(Data to process Opens)

/-- The jump at the end of a FADE_OUT (R129): D_c becomes D_t, every correction 0, and the program enters
FADE_IN where every valid depth is at least D_t + 16, else FILLING. -/
def Obligations.JumpTakesTarget : Prop :=
  ∀ d : DelayEngine, d.target ≤ d.usable →
    d.jump.current = d.target * 65536 ∧ d.jump.target = d.target ∧
      d.jump.lanes = d.lanes.map (fun x => { valid := x.valid, correction := 0 }) ∧
      ((∀ x ∈ d.lanes, d.target + 16 ≤ x.valid) → d.jump.state = .fadeIn) ∧
      ((∃ x ∈ d.lanes, x.valid < d.target + 16) → d.jump.state = .filling) ∧
      d.jump.syncLost = false

/-! ## Transactions -/

/-- SELECT_ASSERT (R178, R195). On an idle port with RESETn released the whole output is fixed as
PENDING, the held response's frame or NONE, each followed by zeros, and the transaction is pending or
normal; nothing else changes. While RESETn is asserted, and while the port waits for select to be seen
released, no transaction starts. -/
def Obligations.SelectAssertFixesOutput : Prop :=
  ∀ (q : Port) (s : State),
    (s.resetAsserted = true →
      exec (.selectAssert q) s = .next (s.setPort q { s.port q with select := true })) ∧
    (s.resetAsserted = false → (s.port q).transaction = .waiting →
      exec (.selectAssert q) s = .next s) ∧
    (s.resetAsserted = false → (s.port q).transaction = .idle →
      ∃ t, exec (.selectAssert q) s = .next t ∧ t = s.setPort q (t.port q) ∧
        (t.port q).select = true ∧ (t.port q).executing = (s.port q).executing ∧
        (t.port q).sdo = (s.port q).sdo ∧
        ((s.port q).executing.isSome = true →
          (t.port q).transaction = .pending ∧ (t.port q).output = [0x02#8, 0#8, 0#8]) ∧
        ((s.port q).executing = none → (t.port q).transaction = .normal ∧
          ((s.port q).held = none → (t.port q).output = [0#8, 0#8, 0#8]) ∧
          ∀ r, (s.port q).held = some r →
            (t.port q).output =
                r.status.code :: bytes16 (BitVec.ofNat 16 r.body.length) ++ r.body ∧
              (t.port q).held = some { r with clocked := 0 }))

/-- NULL, UNKNOWN and LENGTH at the end of a normal transaction (R179): after NULL the held response is
discarded if its whole frame was clocked out, and otherwise kept with the count of its bytes clocked out;
after UNKNOWN and LENGTH it is replaced by the status with an empty body. No block is reached, and nothing
else changes. That the row carries the whole transaction, so that its bytes clocked out are those clocked
in and stand in sdo and that input and position are [] and 0 after it, is the model's choice (log entry 6),
here and in every statement below that uses PortReleased. -/
def Obligations.FramesWithoutRequestAnswered : Prop :=
  ∀ (q : Port) (sdi : List Bool) (s : State), s.InNormal q →
    ((Instr.null q sdi).wellFormed = true →
      ∃ t, exec (.null q sdi) s = .next t ∧ OnlyPortsDiffer s t ∧
        TransactionEnds q (bytesOfBits sdi).length s t ∧
        (t.port q).executing = (s.port q).executing ∧
        ((s.port q).held = none → (t.port q).held = none) ∧
        ∀ r, (s.port q).held = some r →
          (3 + r.body.length ≤ (bytesOfBits sdi).length → (t.port q).held = none) ∧
          ((bytesOfBits sdi).length < 3 + r.body.length →
            (t.port q).held = some { r with clocked := (bytesOfBits sdi).length })) ∧
    ((Instr.unknown q sdi).wellFormed = true →
      ∃ t, exec (.unknown q sdi) s = .next t ∧ OnlyPortsDiffer s t ∧
        TransactionEnds q (bytesOfBits sdi).length s t ∧
        (t.port q).executing = (s.port q).executing ∧
        (t.port q).held = some { status := .unknown, body := [], clocked := 0 }) ∧
    ((Instr.length q sdi).wellFormed = true →
      ∃ t, exec (.length q sdi) s = .next t ∧ OnlyPortsDiffer s t ∧
        TransactionEnds q (bytesOfBits sdi).length s t ∧
        (t.port q).executing = (s.port q).executing ∧
        (t.port q).held = some { status := .length, body := [], clocked := 0 })

/-- PENDING_TRANSACTION_END (R181): unless its input is a complete PORT RESET, the input is ignored, the
held response and the executing request are kept, and the port attends. -/
def Obligations.PendingTransactionIgnoresInput : Prop :=
  ∀ (q : Port) (sdi : List Bool) (s : State), s.resetAsserted = false →
    (s.port q).transaction = .pending → completesPortReset (bytesOfBits sdi) = false →
      ∃ t, exec (.pendingTransactionEnd q sdi) s = .next t ∧ OnlyPortsDiffer s t ∧
        TransactionEnds q (bytesOfBits sdi).length s t ∧
        (t.port q).held = (s.port q).held ∧ (t.port q).executing = (s.port q).executing

/-- SELECT_SEEN_RELEASED on a port that waits for it (R195): the port is idle, and the release ends no
transaction, so nothing else changes. -/
def Obligations.WaitEndsWithoutTransaction : Prop :=
  ∀ (q : Port) (s : State), s.resetAsserted = false → (s.port q).transaction = .waiting →
    exec (.selectSeenReleased q) s =
      .next (s.setPort q { s.port q with transaction := .idle, select := false })

/-- The test for retirement (R165, R167): while no port attends nothing retires, and otherwise the longest
run of entries at the old end that every attending port has read leaves, each one adding 1 to the missed count
of a port that had not read it and moving its cursor on. And ATTENDANCE_EXPIRY of a timer that has reached a
timeout other than 0 (R164): the port is ABSENT, retirement is tested, and nothing else changes but ATN. -/
def Obligations.AttendanceExpires : Prop :=
  (∀ log : AlarmLog, log.Retires log.retire) ∧
  ∀ (q : Port) (s : State), (s.place q).attending = true → s.policy.timeout ≠ 0 →
    s.policy.timeout * Config.second ≤ (s.place q).timer →
      ∃ t, exec (.attendanceExpiry q) s = .next t ∧ t = { s with log := t.log, pins := t.pins } ∧
        t.log = (s.setPlace q { s.place q with attending := false }).log.retire ∧
        (t.place q).attending = false ∧ PinsFollow s t

/-! ## Requests that read -/

/-- IDENTIFY (R184): DONE with 0x5A43, 6416, 1, 16, 8 and 128. -/
def Obligations.IdentifyAnswers : Prop :=
  ∀ (q : Port) (surplus : List Bool) (s : State), s.InNormal q →
    ∃ t, exec (.identify q surplus) s = .next t ∧ OnlyPortsDiffer s t ∧
      TransactionEnds q (clockedBytes (.identify q surplus)) s t ∧
      (t.port q).executing = (s.port q).executing ∧
      (t.port q).held =
        some { status := .done, body := [0x5A#8, 0x43#8, 0x19#8, 0x10#8, 1#8, 16#8, 8#8, 128#8],
               clocked := 0 }

/-- READ_PROGRAM, READ_LINK and READ_POLICY (R13, R185): DONE with the revision, the staged flag and the
newest accepted content, and for a link its status part (R61); RANGE for a number outside the table. That of
an R or R_meas of 2^32 or more the status part shows the low 32 bits is the model's choice (log entry 33). -/
def Obligations.RecordReadsAnswer : Prop :=
  (∀ (q : Port) (p : Byte) (surplus : List Bool) (s : State), s.InNormal q →
    ∃ t, exec (.readProgram q p surplus) s = .next t ∧ OnlyPortsDiffer s t ∧
      TransactionEnds q (clockedBytes (.readProgram q p surplus)) s t ∧
      (t.port q).executing = (s.port q).executing ∧
      (16 ≤ p.toNat → (t.port q).held = some { status := .range, body := [], clocked := 0 }) ∧
      ∀ k : Fin 16, k.val = p.toNat →
        (t.port q).held = some
          { status := .done
            body := bytes16 s.tables.programs[k].revision ++
              [if s.tables.programs[k].staged.isSome then 1#8 else 0#8] ++
              programBytes s.tables.programs[k].newest
            clocked := 0 }) ∧
  (∀ (q : Port) (l : Byte) (surplus : List Bool) (s : State), s.InNormal q →
    ∃ t, exec (.readLink q l surplus) s = .next t ∧ OnlyPortsDiffer s t ∧
      TransactionEnds q (clockedBytes (.readLink q l surplus)) s t ∧
      (t.port q).executing = (s.port q).executing ∧
      (8 ≤ l.toNat → (t.port q).held = some { status := .range, body := [], clocked := 0 }) ∧
      ∀ k : Fin 8, k.val = l.toNat →
        (t.port q).held = some
          { status := .done
            body := bytes16 s.tables.links[k].revision ++
              [if s.tables.links[k].staged.isSome then 1#8 else 0#8] ++
              linkBytes s.tables.links[k].newest ++ statusBytes s.converters[k]
            clocked := 0 }) ∧
  (∀ (q : Port) (surplus : List Bool) (s : State), s.InNormal q →
    ∃ t, exec (.readPolicy q surplus) s = .next t ∧ OnlyPortsDiffer s t ∧
      TransactionEnds q (clockedBytes (.readPolicy q surplus)) s t ∧
      (t.port q).executing = (s.port q).executing ∧
      (t.port q).held = some
        { status := .done
          body := bytes16 s.tables.policy.revision ++
            [if s.tables.policy.staged.isSome then 1#8 else 0#8] ++ policyBytes s.tables.policy.newest
          clocked := 0 })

(Data to process Closes)

Requirement:
Verbatim output is expected for the lines from the start of the data to the line in which "d.jump.current = d.target" appears, both included.

Result for this exercise:
/-- The jump at the end of a FADE_OUT (R129): D_c becomes D_t, every correction 0, and the program enters
FADE_IN where every valid depth is at least D_t + 16, else FILLING. -/
def Obligations.JumpTakesTarget : Prop :=
  ∀ d : DelayEngine, d.target ≤ d.usable →
    d.jump.current = d.target * 65536 ∧ d.jump.target = d.target ∧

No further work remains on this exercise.